Commissioner Wilson then moved on to no-poach agreements, providing the FTC’s history of enforcement in that area and concluding that the FTC’s 2016 “guidance [on no-poach agreements] and enforcement history in this area shows that the FTC, the DOJ, and state attorneys general take this conduct and resulting harms to labor markets seriously.” (Pp. 12-14.)

Procedural Irregularities”

Finally, Commissioner Wilson turned to “procedural irregularities” at the FTC, stating that “[n]ew agency leadership unfortunately has made meaningful dialogue among Commissioners, and between the Commission and its stakeholders, difficult by:

  • Muzzling staff internally and externally;
  • Stifling the flow of agency records and information from staff to the Commission;
  • Largely abandoning the tradition of comprehensive staff recommendations discussing legal and economic issues, prudential considerations and litigation risks for matters before the Commission;
  • Giving minimal notice to Commissioners (and the public) of sweeping policy changes;
  • Giving no written explanations for sweeping policy changes until after those changes are implemented;
  • Evading meaningful dialogue at the Commission level;
  • Voting against notice and comment on major policy changes; and
  • Short-circuiting public input by adopting policy statements during ongoing rulemakings that address precisely the topics at issue.

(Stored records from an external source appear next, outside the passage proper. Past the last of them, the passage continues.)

def overrideClearCommand : Command :=
  { opcode := 0x3002, access := .holder, firstLane := 1, layout := exactly 4, body := overrideClearBody }

/-- OVERRIDE_CLEAR (R145). -/
def execOverrideClear (r : Req) (s : State) : Host.Outcome State Fault Refusal := shotas overrideClearCommand r s

def overrideListBody (r : Req) (s : State) : Result :=
  ok (page (s.plan.overrides.map (fun o => (o.handle, o.entry))) (fld r.payload 0 2) 36) s

def overrideListCommand : Command :=
  { opcode := 0x3003, access := .holder, firstLane := 1, layout := exactly 4, body := overrideListBody }

/-- OVERRIDE_LIST (Table 4.8). -/
def execOverrideList (r : Req) (s : State) : Host.Outcome State Fault Refusal := shotas overrideListCommand r s

/-- OVERRIDE_START (R146): an override whose start commands were still to be issued has them issued now. -/
def execOverrideStart (dt : Ns) (handle : Nat) (s : State) : Host.Outcome State Fault Refusal :=
  event dt (fun s =>
    match s.plan.overrides.find? (fun o => o.handle == handle && !o.begun && decide (o.start ≤ s.tb)) with
    | none => s
    | some o =>
      let s := (s.onOverride handle o.start (fun o => { o with begun := true, startSent := true })).floorExempt o 1
      let s := if o.startSent then s
        else s.planChange (s.overrideCmds o (s.tb + s.num 0x3023 * ms) o.fade) none
      s.demandAll) s

/-- OVERRIDE_END (R145, R146). -/
def execOverrideEnd (dt : Ns) (handle : Nat) (s : State) : Host.Outcome State Fault Refusal :=
  event dt (fun s =>
    match s.plan.overrides.find? (fun o => o.handle == handle && decide (o.finish ≤ s.tb)) with
    | none => s
    | some o =>
      let s := { s with plan.overrides := s.plan.overrides.filter (fun x => x != o) }
      let s := if o.begun then s.floorExempt o 2 else s
      let s := if o.endSent then s
        else s.planChange (s.overrideCmds o (s.tb + s.num 0x3023 * ms) o.endFade) none
      s.demandAll) s

/-! ## Lamp types and records (Tables 4.5 and 4.6) -/

def typeAt (b : List Byte) : LampType :=
  { type := fld b 0 1, channels := fld b 1 1, crossover := fld b 2 2, droop := fld b 4 2, dMin := fld b 6 2,
    diagMs := fld b 8 2, knee := fld b 10 1, slope := fld b 11 1 }

/-- The factory type defaults (Table 4.5, R350): crossover 2,000; the figures the spec does not give are log entry 28. -/
def LampType.factory (type channels : Nat) : LampType :=
  { type := type, channels := channels, crossover := 2000, droop := Config.factoryType 0, dMin := Config.factoryType 1,
    diagMs := Config.factoryType 2, knee := 0, slope := 0 }

def LampType.bytes (t : LampType) : List Byte :=
  u8 t.type ++ u8 t.channels ++ u16 t.crossover ++ u16 t.droop ++ u16 t.dMin ++ u16 t.diagMs ++ u8 t.knee ++ u8 t.slope

def typeOk (t : LampType) : Bool :=
  t.type < 16 && 1 ≤ t.channels && t.channels ≤ 2 && 500 ≤ t.crossover && t.crossover ≤ 5000 && t.droop ≤ 5000 &&
    t.dMin ≤ 10000 && 10 ≤ t.diagMs && t.diagMs ≤ 2000 && (t.knee == 0 || (40 ≤ t.knee && t.knee ≤ 110)) &&
    (t.slope == 0 || (5 ≤ t.slope && t.slope ≤ 100))

/-- A node's configuration has changed: it is sent LEAVE with reason 2 (R329). -/
def State.reconfigure (s : State) (ps : List Pid) : State :=
  ps.foldl (fun s p => match s.nodeAt p with
    | some n => s.putNode { n with leave := if n.leave = 1 then 1 else 2, leaveSent := false }
    | none => s) s

def typeSetBody (r : Req) (s : State) : Result :=
  let ts := (entries 12 r.payload).map typeAt
  let used (t : LampType) : List Pid := (s.plan.lamps.filter (fun e => e.2.type == t.type)).map (fun e => e.2.point)
  if ts.isEmpty ∨ 16 < ts.length ∨ !ts.all typeOk then fail stRange s
  else if ts.any (fun (t : LampType) => match tget s.plan.types t.type with
      | some o => o.channels != t.channels && !(used t).isEmpty
      | none => false) then fail stState s
  else
    let ps := ts.flatMap used
    let s := { s with plan.types := ts.foldl (fun a (t : LampType) => tput a t.type t) s.plan.types }
    (s.reconfigure ps).relaunchAnswer r ps []
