-- ==== Sys2Proof/Machine/Mesh.lean ====
section
/-!
DEFINITION. The commands and events of group 0x50 (R296–R357): node maps, nodes, probes, uplink frames and joins, the
radios' cells, resends and the network key.
-/

namespace Sys2Proof.Machine

/-! ## Node maps (R325) -/

def euiAt (b : List Byte) (off : Nat) : Eui := BitVec.ofNat 64 (fld b off 8)

/-- Map an EUI-64 to a point, one to one; the node that was mapped to the point is sent LEAVE with reason 1, and a node
whose own point changes LEAVE with reason 2 (R325, R329). -/
def State.mapNode (s : State) (e : Eui) (p : Pid) : State :=
  let moved := tget s.mesh.map e.toNat != some p
  let old := s.mesh.map.filter (fun x => x.2 == p && x.1 != e.toNat)
  let s := old.foldl (fun s x => match tget s.mesh.nodes x.1 with
    | some n => if n.state = 0 then s
      else (s.putNode { n with leave := 1, leaveSent := false }).nodeState n.eui 3
    | none => s) s
  let s := match s.byEui e with
    | some n => if moved ∧ n.state ≠ 0 ∧ n.leave = 0 then s.putNode { n with leave := 2, leaveSent := false } else s
    | none => s
  s.setMap (tput (tkeep s.mesh.map (fun _ v => v != p)) e.toNat p)

def nodeMapSetBody (r : Req) (s : State) : Result :=
  let es := (entries 16 r.payload).map (fun b => (euiAt b 0, pidAt b 8))
  if es.isEmpty then fail stRange s
  else match firstRefusal (es.map (fun e => s.pointRefused e.2)) with
    | some st => fail st s
    | none => ok [] (es.foldl (fun s e => s.mapNode e.1 e.2) s)

def nodeMapSetCommand : Command :=
  { opcode := 0x5001, access := .holder, firstLane := 1, layout := counted 16, body := nodeMapSetBody }

/-- NODE_MAP_SET (R325). -/
def execNodeMapSet (r : Req) (s : State) : Host.Outcome State Fault Refusal := shotas nodeMapSetCommand r s

def nodeMapGetBody (r : Req) (s : State) : Result :=
  ok (page (ordinal s.mesh.map (fun e => u64 e.1 ++ pidBytes e.2 ++ u16 0)) (fld r.payload 0 2) 91) s

def nodeMapGetCommand : Command :=
  { opcode := 0x5002, access := .holder, firstLane := 1, layout := exactly 4, body := nodeMapGetBody }

/-- NODE_MAP_GET (Table 8.15). -/
def execNodeMapGet (r : Req) (s : State) : Host.Outcome State Fault Refusal := shotas nodeMapGetCommand r s

def nodeMapRemoveBody (r : Req) (s : State) : Result :=
  let es := ((entries 8 r.payload).map (fun b => (euiAt b 0).toNat)).dedup
  if es.isEmpty then fail stRange s
  else
    let gone := es.filter (fun e => (tget s.mesh.map e).isSome)
    ok (u16 gone.length ++ u16 0) (s.setMap (tkeep s.mesh.map (fun k _ => !gone.contains k)))

def nodeMapRemoveCommand : Command :=
  { opcode := 0x5003, access := .holder, firstLane := 1, layout := counted 8, body := nodeMapRemoveBody }

/-- NODE_MAP_REMOVE (Table 8.15). -/
def execNodeMapRemove (r : Req) (s : State) : Host.Outcome State Fault Refusal := shotas nodeMapRemoveCommand r s

/-! ## Nodes and radios as they are shown (Table 8.15) -/

def State.nodeEntry (s : State) (n : Node) : List Byte :=
  pidBytes n.point ++ u16 n.short ++ u64 n.eui.toNat ++ u8 n.state ++ u8 n.radio ++ u8 n.depth ++ leI 1 n.rssi ++
    u16 n.parent ++ u8 n.drift ++ u8 n.imageType ++ u64 (s.stampAt n.lastContact)

def nodeListBody (r : Req) (s : State) : Result :=
  ok (page (ordinal (tvals s.mesh.nodes) s.nodeEntry) (fld r.payload 0 2) 45) s

def nodeListCommand : Command :=
  { opcode := 0x5004, access := .holder, firstLane := 1, layout := exactly 4, body := nodeListBody }

/-- NODE_LIST (Table 8.15). -/
def execNodeList (r : Req) (s : State) : Host.Outcome State Fault Refusal := shotas nodeListCommand r s

/-- Joined nodes homed on a radio. -/
def State.homed (s : State) (r : Nat) : List Node :=
  (tvals s.mesh.nodes).filter (fun n => n.radio == r && (n.state == 1 || n.state == 2))

def State.radioEntry (s : State) (r : Nat) : List Byte :=
  let x := s.radio r
  u8 r ++ u8 (s.unitHealth (8 + r)).state.code ++ u16 (s.homed r).length ++
    u16 ((s.homed r).filter (fun n => n.parent < 4)).length ++ u16 (s.txTime r / (360 * ms)) ++ u32 x.ccaBusy ++
    u32 x.rx ++ u32 x.tx ++ u32 x.acksWithheld

def radioStatusBody (_ : Req) (s : State) : Result :=
  ok (u16 s.radiosFitted ++ u16 0 ++ ((List.range s.radiosFitted).map s.radioEntry).flatten) s

def radioStatusCommand : Command :=
  { opcode := 0x5010, access := .holder, firstLane := 1, layout := isEmpty, body := radioStatusBody }

/-- RADIO_STATUS (Table 8.15). -/
def execRadioStatus (r : Req) (s : State) : Host.Outcome State Fault Refusal := shotas radioStatusCommand r s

From these, Commissioner Wilson warned of the short- and long-term ramifications of the Commission’s current divisiveness. In that regard, it seems reasonably clear at this point that three of the Commissioners will want to regulate noncompetes and two won’t. So, I expect that the FTC will regulate.

The issue will then be, what will they regulate? All noncompetes? Noncompetes for low-wage workers? I’m predicting the latter. There are justifiable, philosophical reasons to do it, and there’s too much uncertainty about regulating beyond that. I also expect we’ll see some “fairness and transparency” regulations, like those suggested by President Obama in his Call to Action on noncompetes or like those set out in the letter that I and nearly 60 other lawyers and paralegals submitted in July.

Some Backstory

The FTC starting looking at noncompetes in earnest starting in January 9, 2021, during a full-day workshop on noncompetes called Non-Competes in the Workplace: Examining Antitrust and Consumer Protection Issues. Since then, although the FTC has not conducted the planned additional workshop(s), there have been been various indications (including the one above) about how some of the FTC commissioners view noncompetes and how they view the scope of the FTC’s power.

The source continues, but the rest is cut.